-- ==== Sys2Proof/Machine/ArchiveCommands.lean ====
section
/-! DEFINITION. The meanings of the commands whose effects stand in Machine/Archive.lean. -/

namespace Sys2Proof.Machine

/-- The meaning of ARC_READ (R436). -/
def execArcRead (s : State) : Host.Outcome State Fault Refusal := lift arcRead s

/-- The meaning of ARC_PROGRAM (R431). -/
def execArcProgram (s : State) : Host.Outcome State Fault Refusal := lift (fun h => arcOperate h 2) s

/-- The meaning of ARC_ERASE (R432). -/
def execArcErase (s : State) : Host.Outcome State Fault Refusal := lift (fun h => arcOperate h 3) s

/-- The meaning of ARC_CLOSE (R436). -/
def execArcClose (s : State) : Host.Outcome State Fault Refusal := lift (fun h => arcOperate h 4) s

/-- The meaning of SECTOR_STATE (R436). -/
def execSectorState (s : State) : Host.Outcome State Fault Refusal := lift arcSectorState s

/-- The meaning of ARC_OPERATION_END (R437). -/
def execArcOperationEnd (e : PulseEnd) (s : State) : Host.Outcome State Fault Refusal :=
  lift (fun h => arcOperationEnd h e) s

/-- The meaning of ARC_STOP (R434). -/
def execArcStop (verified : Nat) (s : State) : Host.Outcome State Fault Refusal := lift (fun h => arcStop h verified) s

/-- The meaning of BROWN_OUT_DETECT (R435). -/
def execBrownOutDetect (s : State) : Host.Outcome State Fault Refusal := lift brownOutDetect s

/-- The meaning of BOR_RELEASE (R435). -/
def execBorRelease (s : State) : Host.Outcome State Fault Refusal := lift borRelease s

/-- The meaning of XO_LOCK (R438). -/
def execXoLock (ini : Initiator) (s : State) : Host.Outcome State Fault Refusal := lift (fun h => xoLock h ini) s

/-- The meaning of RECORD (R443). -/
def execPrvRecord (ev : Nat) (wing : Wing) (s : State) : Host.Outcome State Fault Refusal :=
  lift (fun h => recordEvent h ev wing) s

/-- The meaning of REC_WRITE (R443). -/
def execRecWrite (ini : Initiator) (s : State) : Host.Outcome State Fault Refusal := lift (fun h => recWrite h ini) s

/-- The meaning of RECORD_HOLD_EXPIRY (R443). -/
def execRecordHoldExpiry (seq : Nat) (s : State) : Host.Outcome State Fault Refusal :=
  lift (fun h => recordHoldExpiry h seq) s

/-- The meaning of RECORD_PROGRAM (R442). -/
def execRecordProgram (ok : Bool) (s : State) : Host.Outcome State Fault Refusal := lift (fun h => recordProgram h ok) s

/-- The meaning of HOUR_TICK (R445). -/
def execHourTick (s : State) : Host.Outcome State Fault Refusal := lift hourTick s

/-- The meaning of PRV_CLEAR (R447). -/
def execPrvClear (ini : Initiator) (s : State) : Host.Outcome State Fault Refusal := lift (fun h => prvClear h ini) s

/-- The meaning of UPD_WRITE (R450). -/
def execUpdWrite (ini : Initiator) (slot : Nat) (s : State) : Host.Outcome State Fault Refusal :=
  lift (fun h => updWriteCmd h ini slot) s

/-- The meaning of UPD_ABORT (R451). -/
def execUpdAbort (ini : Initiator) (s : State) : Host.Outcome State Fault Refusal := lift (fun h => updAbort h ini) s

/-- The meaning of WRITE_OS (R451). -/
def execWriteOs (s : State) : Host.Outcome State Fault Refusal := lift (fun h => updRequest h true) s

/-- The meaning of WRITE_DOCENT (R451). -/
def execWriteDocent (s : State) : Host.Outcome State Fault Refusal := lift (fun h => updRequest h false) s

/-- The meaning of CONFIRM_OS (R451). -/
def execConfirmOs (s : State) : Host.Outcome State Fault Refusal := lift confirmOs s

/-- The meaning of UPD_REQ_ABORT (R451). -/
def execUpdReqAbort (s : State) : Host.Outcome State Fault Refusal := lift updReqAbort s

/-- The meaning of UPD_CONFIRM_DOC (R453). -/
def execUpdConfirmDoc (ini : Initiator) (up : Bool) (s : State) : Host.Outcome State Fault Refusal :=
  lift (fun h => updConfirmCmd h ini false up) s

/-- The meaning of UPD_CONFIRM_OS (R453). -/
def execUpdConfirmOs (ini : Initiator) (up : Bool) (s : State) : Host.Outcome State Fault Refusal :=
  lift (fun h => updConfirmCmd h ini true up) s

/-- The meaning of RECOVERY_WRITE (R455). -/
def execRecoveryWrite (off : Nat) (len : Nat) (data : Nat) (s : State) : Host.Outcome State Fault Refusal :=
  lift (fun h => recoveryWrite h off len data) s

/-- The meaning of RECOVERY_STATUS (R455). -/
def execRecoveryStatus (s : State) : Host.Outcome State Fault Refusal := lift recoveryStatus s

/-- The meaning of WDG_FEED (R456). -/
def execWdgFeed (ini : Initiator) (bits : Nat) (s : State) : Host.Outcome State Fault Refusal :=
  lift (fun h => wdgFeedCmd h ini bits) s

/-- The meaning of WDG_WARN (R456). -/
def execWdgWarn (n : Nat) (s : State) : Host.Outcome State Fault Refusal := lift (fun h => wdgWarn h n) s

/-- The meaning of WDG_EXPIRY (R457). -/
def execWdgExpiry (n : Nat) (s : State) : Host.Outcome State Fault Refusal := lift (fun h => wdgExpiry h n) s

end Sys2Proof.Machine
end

= What is required =
Repeat the entries above verbatim, but only from the line that has "ARC_STOP (R434). -/" down to the line that has "REC_WRITE (R443). -/", inclusive.

= Response to the task =
/-- The meaning of ARC_STOP (R434). -/
def execArcStop (verified : Nat) (s : State) : Host.Outcome State Fault Refusal := lift (fun h => arcStop h verified) s

/-- The meaning of BROWN_OUT_DETECT (R435). -/
def execBrownOutDetect (s : State) : Host.Outcome State Fault Refusal := lift brownOutDetect s

/-- The meaning of BOR_RELEASE (R435). -/
def execBorRelease (s : State) : Host.Outcome State Fault Refusal := lift borRelease s

/-- The meaning of XO_LOCK (R438). -/
def execXoLock (ini : Initiator) (s : State) : Host.Outcome State Fault Refusal := lift (fun h => xoLock h ini) s

/-- The meaning of RECORD (R443). -/
def execPrvRecord (ev : Nat) (wing : Wing) (s : State) : Host.Outcome State Fault Refusal :=
  lift (fun h => recordEvent h ev wing) s

/-- The meaning of REC_WRITE (R443). -/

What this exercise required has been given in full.